Englishman Sir Edward William Elgar, (1857-1934) whose best-known compositions are orchestral works are Enigma Variations, the Pomp and Circumstance Marches, Concertos for violin and cello, and two symphonies. Appointed Master of the King's Musick in 1924, Elgar is often regarded as perhaps the most typical of English composers and was self-taught, but most of his musical influences were not from England but from continental Europe. He was regarded with suspicion in some quarters and in the class-conscious society of Victorian and Edwardian Britain, he was acutely sensitive about his humble origins. Importantly Elgar has been described as the first composer to take the gramophone seriously and conducted a series of acoustic recordings of his works between 1914 and 1925. After the invention and introduction of the microphone it now made it far easier to make more accurate sound reproduction possible.
Sir Charles Hubert Hastings Parry (1848-1918) was an English composer, teacher and historian of music. As a composer he is best known for "Jerusalem", the coronation anthem "I was glad" and the orchestral and choral ode “Blest Pair of Sirens”, his orchestral works include five symphonies and a set of Symphonic Variations.
Parry was taken up by George Grove, first as a contributor to Grove's massive Dictionary of Music and Musicians in the 1870s and 80s, and then in 1883 as professor of composition and musical history at the Royal College of Music, of which Grove was the first head. In 1895 Parry succeeded Grove as head of the College, remaining in the post for the rest of his life. Parry's influence on later composers is widely recognised.

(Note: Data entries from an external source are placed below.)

-- ==== Sys2Proof/Machine/Diagnostics.lean ====
section
/-! DEFINITION. Source faults and diagnostics (chapter 09): observations, cells, neighbour rounds, supply loss, reactions. -/
namespace Sys2Proof.Machine

/-- Change the diagnostic state of one channel. -/
def State.dchan (s : State) (c : Nat) (f : DiagChan → DiagChan) : State :=
  { s with diag := { s.diag with chans := upd s.diag.chans c f } }

def dgLevel (r : Rec) : Nat := u16 r 0
def dgPeriod (r : Rec) : Nat := u16 r 2
def dgSupply (r : Rec) : Bool := bit (byteAt r 4) 0
def dgDark (r : Rec) : Bool := bit (byteAt r 4) 1

/-- The package neighbours of a channel that exist (09 R208). -/
def neighboursOf (c : Nat) : List Nat := ((Config.neighbours c).filter fun n => decide (n < 192)).take 4

/-! ## Faults and reactions (09 R202, R211) -/

/-- An event of the diagnostic hardware, dated to instant `at_`: raised now, or kept until the firmware is ready again (chapter head, R26). -/
def State.diagEvent (s : State) (at_ code src payload : Nat) : State :=
  if s.mbx.fwState = 2 then
    let e := mkEvent code src (s.dateOf at_).1 (s.dateOf at_).2 payload
    { s with diag := { s.diag with deferredEvents := s.diag.deferredEvents ++ [e] } }
  else s.raiseAt at_ code src payload

/-- A channel that ceases to be live keeps none of the emitter measurements (10 R226). -/
def State.dropEmitter (s : State) (c : Nat) : State :=
  { s with con := { s.con with emitters := upd s.con.emitters c fun e => { e with vals := [], fresh := 0 } } }

/-- A fault is confirmed at instant `at_` and latched (09 R211). -/
def State.latchFault (s : State) (c kind partner at_ : Nat) : State :=
  let s := (s.dropEmitter c).dchan c fun d =>
    { d with kind := kind, partner := partner, failed := false, due := false, quietDue := false, probeWait := false,
             judged := [] }
  let s := s.diagEvent at_ 0x0681 c (kind + 256 * partner + 65536 * (c / 8))
  if kind ≠ 2 then s else
  let r := s.chan c
  let s := if chRole r = 1 ∧ dgDark s.diag.cfg then s.arr (chArray r) fun x => { x with sgnd := true } else s
  ([0, 1, 2, 3].filter fun n => beamOf n r || sharedOf n r).foldl (fun s n => s.blankHead n 4) s

/-! ## Observations (09 R198 to R202, R207) -/

/-- The bank of a channel is in supply suspect. -/
def State.suspect (s : State) (c : Nat) : Bool := at_ s.diag.suspect (c / 8)

/-- A pulse due at once is served from the next tick on. -/
def DiagChan.again (d : DiagChan) (tick : W32) : DiagChan := { d with due := true, dueTick := tick + 1 }

/-- A pulse that is due at once may be served in this tick (09 R201). -/
def State.dueReached (s : State) (d : DiagChan) : Bool := d.due && decide ((s.tk.tick - d.dueTick).toNat < 2 ^ 31)

/-- A failed observation: a pulse falls due at once, unless a natural observation finds one due already (09 R201). -/
def State.failedOnce (s : State) (d : DiagChan) (test : Bool) : DiagChan := if test || !d.due then d.again s.tk.tick else d

/-- An observation of a channel at instant `at_`: `test` tells a test observation, `probe` the mV of the probe in its cell. An effect
channel that fails twice waits for the first cell that can take its probe (09 R206). -/
def State.observe (s : State) (c : Nat) (fails test : Bool) (probe : Option Nat) (at_ : Nat) : State :=
  let d := Sys2Proof.Machine.at_ s.diag.chans c
  if s.enabled c = false ∨ d.kind ≠ 0 then s
  else if fails = false then
    s.dchan c fun d => { d with quiet := 0, quietDue := false, due := false, failed := false, passed := true,
                                probeWait := false, waited := false }
  else
    let s := s.dchan c fun d =>
      { d with quiet := 0, quietDue := false, waited := false, failAny := true, failTick := d.failTick || d.passed, passed := false }
    if s.suspect c then s.dchan c fun d => s.failedOnce d test
    else if d.failed ∧ test then
      match probe with
      | some mv => s.latchFault c (if mv < 200 then 2 else 1) 0xFF at_
      | none => if d.probeWait then s else s.dchan c fun d => { d with due := true, dueTick := s.tk.tick, probeWait := true }
    else s.dchan c fun d => { s.failedOnce d test with failed := true }

/-- A window in which a sink conducted: charge, headroom, and the observation 400 tu after its start: natural at a code of at least
1,311, and at any code the test observation that an effect channel makes on a pulse as its test is due (09 R198, R206). -/
def State.window (s : State) (w : WindowObs) (x : Window) : State :=
  let c := w.channel
  let s := s.sinkWindow w x
  let d := Sys2Proof.Machine.at_ s.diag.chans c
  let test := chRole (s.chan c) == 3 && (s.dueReached d || d.quietDue)
  if x.code ≠ 0 ∧ (1311 ≤ x.code ∨ test) ∧ 400 ≤ w.length ∧ c < 192 then
    s.observe c (decide (4 * w.sensed < x.code)) test none s.now
  else s

def State.windows (s : State) (ws : List WindowObs) (f : WindowObs → Window) : State := ws.foldl (fun s w => s.window w (f w)) s

/-- The tick's end for a channel: QUIET rises; a test pulse falls due at 192 (09 R200). -/
def DiagChan.endTick (d : DiagChan) (enabled : Bool) : DiagChan :=
  if enabled then
    let q := min 255 (d.quiet + 1)
    { d with quiet := q, quietDue := decide (192 ≤ q), failTick := false, failAny := false }
  else { d with failTick := false, failAny := false }

/-- Supply loss of one bank, judged at the boundary that ends a tick (09 R207). -/
def State.supplyJudge (s : State) (b : Nat) : State :=
  let cs := (List.range 8).map fun i => 8 * b + i
  let first := (cs.filter fun c => s.enabled c && (at_ s.diag.chans c).failTick).length
  let all := (cs.filter fun c => s.enabled c && (at_ s.diag.chans c).failAny).length
  let set := fun (s : State) v => { s with diag := { s.diag with suspect := upd s.diag.suspect b fun _ => v } }
  let afresh := fun (s : State) => cs.foldl (fun s c => s.dchan c fun d => { d with failed := false, probeWait := false }) s
  if at_ s.diag.suspect b then
    if all < 2 then (afresh (set s false)).raiseB 0x0682 b (256 * all) else s
  else if dgSupply s.diag.cfg ∧ 4 ≤ first then (afresh (set s true)).raiseB 0x0682 b (1 + 256 * all)
  else s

Edward Elgar learned much of his craft from Parry's articles in Grove's Dictionary, and among those who studied under Parry at the Royal College were Ralph Vaughan Williams, Gustav Holst, Frank Bridge and John Ireland.

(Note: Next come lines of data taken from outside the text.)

-- ==== Sys2Proof/Machine/Thermal.lean ====
section
/-! DEFINITION. Thermal management (chapter 15): zone readings, cross-checks, the throttle ceiling and the commands. The trip
is in Machine/Faults.lean, the warm restart in Machine/Boot.lean. -/
namespace Sys2Proof.Machine

def State.zone (s : State) (z : Nat) (f : Zone → Zone) : State :=
  { s with th := { s.th with zones := upd s.th.zones z f } }

/-- Neighbours in row and column on one die (15 R317). -/
def zoneNeighbours (z : Nat) : List Nat :=
  let d := z / 8 * 8
  let i := z % 8
  let l := (if i % 4 = 0 then [] else [i - 1]) ++ (if i % 4 = 3 then [] else [i + 1]) ++ [(i + 4) % 8]
  l.map fun n => d + n

/-- THETA_z in 1/256 °C per W; 205 without a record (15 R332). -/
def State.theta (s : State) (z : Nat) : Nat := match s.th.model with
  | some r => u16 r (4 + 2 * z)
  | none => 205

/-- T_est of a zone in 1/8 °C from its neighbours in service; none with fewer than two (15 R321). -/
def State.zoneEst (s : State) (z : Nat) : Option Rat :=
  let l := ((zoneNeighbours z).map fun n => at_ s.th.zones n).filter fun x => !x.suspect
  if l.length < 2 then none else
  let n : Rat := l.length
  let t : Rat := (l.map fun x => (x.effective : Rat)).sum / n
  let p : Rat := (l.map fun x => (x.power : Rat)).sum / n
  some (t + s.theta z * ((at_ s.th.zones z).power - p) / 512)

/-- The highest effective temperature of the other zones of a die, of those that a reading or an estimate of their own gives. -/
def State.dieTop (s : State) (z : Nat) : Option Int :=
  let own := fun (i : Nat) => if (at_ s.th.zones i).suspect then (s.zoneEst i).map fun t => roundRat t + 40
    else some (at_ s.th.zones i).effective
  match (((List.range 8).map fun i => z / 8 * 8 + i).filter fun i => i != z).filterMap own with
  | [] => none
  | x :: l => some (l.foldl max x)

/-- The effective temperature of a suspect zone (15 R322). Without an estimate it is the highest on its die plus 5 °C; a suspect zone
that has no estimate either is not counted in, so that such zones cannot raise one another without end, and where the die has no other
zone the last values of its zones stand in (DEDUCED, assumption 118). -/
def State.suspectTemp (s : State) (z : Nat) : Int :=
  match s.zoneEst z, s.dieTop z with
  | some t, _ => roundRat t + 40
  | none, some t => t + 40
  | none, none => ((List.range 8).map fun i => (at_ s.th.zones (z / 8 * 8 + i)).base).foldl max (at_ s.th.zones z).base + 40

/-- The effective temperatures of the suspect zones follow their neighbours. -/
def State.refreshZones (s : State) : State :=
  (List.range 16).foldl (fun s z =>
    if (at_ s.th.zones z).suspect then
      let t := s.suspectTemp z
      let e := (s.zoneEst z).map roundRat
      s.zone z fun x => { x with effective := t, estimate := e, base := if e.isSome then t else x.base }
    else s) s

/-- T_est as events carry it. -/
def estField (e : Option Int) : Nat := match e with
  | some t => pattern 16 t
  | none => 0x8000

/-- WARN of a zone (15 R323). -/
def State.judgeWarn (s : State) (z : Nat) : State :=
  let x := at_ s.th.zones z
  let warn := if 800 ≤ x.effective then true else if x.effective < 760 then false else x.warn
  let s := s.zone z fun x => { x with warn := warn }
  s.raiseIf (warn != x.warn) 0x0B01 z (b2n warn + 65536 * pattern 16 x.effective)

/-- A zone becomes suspect, or returns to service. -/
def State.setSuspect (s : State) (z : Nat) (v : Bool) (cause : Nat) (est : Option Int) : State :=
  let s := s.zone z fun x => { x with
    suspect := v, devRun := 0, okRun := 0, effective := if v then x.effective else x.reading,
    base := if v then x.base else x.reading }
  s.raise 0x0B05 z (b2n v + 2 * cause + 65536 * estField est)

/-- Reading outside −55 °C to +175 °C (15 R318). -/
def badReading (v : Int) : Bool := decide (v < -440) || decide (1400 < v)

/-- The cross-check of a reading (15 R321, R322). -/
def State.crossCheck (s : State) (z : Nat) (v : Int) : State :=
  let x := at_ s.th.zones z
  let est := s.zoneEst z
  let r := est.map roundRat
  let dev : Option Rat := est.map fun (t : Rat) => if (v : Rat) ≤ t then t - v else v - t
  let s := s.zone z fun x => { x with reading := v, estimate := r }
  if x.suspect then
    let good := !badReading v && match dev with
      | some d => decide (d ≤ 64)
      | none => false
    if good ∧ x.okRun = 63 then s.setSuspect z false 0 r
    else s.zone z fun x => { x with okRun := if good then x.okRun + 1 else 0 }
  else if badReading v then s.setSuspect z true 1 r
  else
    let s := s.zone z fun x => { x with effective := v, base := v }
    let off : Bool := match dev with
      | some d => decide (96 < d)
      | none => false
    if off ∧ x.devRun = 15 then s.setSuspect z true 0 r
    else s.zone z fun x => { x with devRun := if off then x.devRun + 1 else 0 }

/-- Every zone below 100 °C. -/
def State.allCool (s : State) : Bool := s.th.zones.all fun x => decide (x.effective < 800)

/-- How long every zone has been below 100 °C (15 R328). -/
def State.judgeCool (s : State) : State :=
  { s with th := { s.th with coolSince := if s.allCool then some (s.th.coolSince.getD s.now) else none } }

/-- The mean effective temperature of Z8 to Z15 in 1/8 °C, at which the trims are taken (14 R313). -/
def State.driveTemp (s : State) : Rat := (((s.th.zones.drop 8).map fun z => (z.effective : Rat)).sum) / 8

/-- A reading of a zone. The Bool tells that the reading path trips: 125 °C at two readings in a row (15 R326). -/
def State.zoneReading (s : State) (z : Nat) (v : Int) (power : Nat) : Bool × State :=
  let s := if z = 0 then
      let s := s.compRound.applyTrims s.driveTemp
      match s.th.modelWait with
      | some r => { s with th := { s.th with model := some r, modelWait := none } }
      | none => s
    else s
  let s := if z < 8 then s.zone z fun x => { x with power := power } else s
  let s := (s.crossCheck z v).refreshZones
  let s := (List.range 16).foldl State.judgeWarn s
  let x := at_ s.th.zones z
  let hot := if 1000 ≤ x.effective then min 3 (x.hotRun + 1) else 0
  let s := s.zone z fun x => { x with hotRun := hot }
  let s := s.judgeCool
  (hot == 2 && x.hotRun == 1, s)

/-! ## The throttle ceiling (15 R324, R325) -/

/-- The hottest zone, the lowest of equals, and the highest effective temperature. -/
def State.hottest (s : State) : Nat × Int :=
  (List.range 16).foldl (fun b z => if b.2 < (at_ s.th.zones z).effective then (z, (at_ s.th.zones z).effective) else b)
    (0, (at_ s.th.zones 0).effective)

/-- THROTTLE_STEP. -/
def State.stepEvent (s : State) (src new old reason : Nat) : State :=
  s.raiseB 0x0B02 src (new + 32 * old + 1024 * reason + 65536 * pattern 16 s.hottest.2)

def Thermal.dwell (t : Thermal) (now tu : Nat) : Bool := match t.lastStep with
  | none => true
  | some b => decide (b + tu ≤ now)

/-- Step 4 of R21 at a boundary. -/
def State.throttleBoundary (s : State) : State :=
  let t := s.th
  let mark := fun (s : State) c => { s with th := { s.th with c := c, lastStep := some s.now, lastStepTick := s.tk.tick } }
  if t.state ≠ 0 then s else
  match t.restartStep with
  | some (old, new) =>
    let s := mark s s.th.c
    ({ s with th := { s.th with restartStep := none } }).stepEvent s.hottest.1 new old 3
  | none =>
    if 840 ≤ s.hottest.2 ∧ t.dwell s.now 100000000 then
      if 4 < t.c then (mark s (t.c - 1)).stepEvent s.hottest.1 (t.c - 1) t.c 0
      else
        let free : Bool := match t.floorAt with
          | none => true
          | some b => decide (b + 800000000 ≤ s.now)
        if free then ({ s with th := { s.th with floorAt := some s.now } }).stepEvent s.hottest.1 t.c t.c 2 else s
    else if s.allCool ∧ t.c < 16 ∧ t.dwell s.now 800000000 then (mark s (t.c + 1)).stepEvent 0xFF (t.c + 1) t.c 1
    else s

/-! ## Commands (15 R332) -/

/-- THERMAL_STATUS. -/
def cmdThermalStatus : Cmd where
  op := 0x0B00
  len := lenIs 0
  run := fun _ _ s =>
    let t := s.th
    okWith (le 1 t.state ++ le 1 t.c ++ le 2 (maskOf (t.zones.map Zone.warn)) ++ le 2 (maskOf (t.zones.map Zone.suspect)) ++
      le 2 t.tripMask ++ le 4 t.trips.toNat ++ le 4 t.lastStepTick.toNat ++
      (t.zones.map fun x => leI 2 x.reading ++ leI 2 x.effective ++ le 2 x.power).flatten ++ zeros 4) s

/-- ZONE_SUSPECT_CLEAR: the masked suspect zones return to service at once. -/
def cmdZoneSuspectClear : Cmd where
  op := 0x0B04
  len := lenIs 4
  run := fun _ p s =>
    let s := (List.range 16).foldl (fun s z =>
      if bit (u16 p 0) z ∧ (at_ s.th.zones z).suspect then s.setSuspect z false 0 (at_ s.th.zones z).estimate else s) s
    ok ((List.range 16).foldl State.judgeWarn s.refreshZones).judgeCool

/-- THERMAL_STATUS (15 R332). -/
def execThermalStatus (h : Hdr) (p : Rec) (s : State) : Out := done (s.command cmdThermalStatus h p)
/-- ZONE_SUSPECT_CLEAR (15 R322). -/
def execZoneSuspectClear (h : Hdr) (p : Rec) (s : State) : Out := done (s.command cmdZoneSuspectClear h p)

end Sys2Proof.Machine
end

The “can-can” is a high-energy and physically demanding music hall dance, traditionally performed by a chorus line of female dancers who wear costumes with long skirts, petticoats, and black stockings. The main features of the dance are the lifting and manipulation of the skirts, with high kicking and suggestive, provocative body movements. It first appeared in the working-class ballrooms of Montparnasse in Paris in around 1830. The dance did cause something of a scandal, and for a while, there were attempts to repress it. Occasionally people dancing the can-can were arrested but it was never officially banned. Jacques Offenbach (1819-1880) was a German-born French composer and impresario of the romantic period. He is best remembered for nearly 100 operettas of the 1850s–1870s and his uncompleted opera “The Tales of Hoffmann”. He was a powerful influence on later composers of the operetta genre, particularly Johann Straus, Jr. and Arthur Sullivan.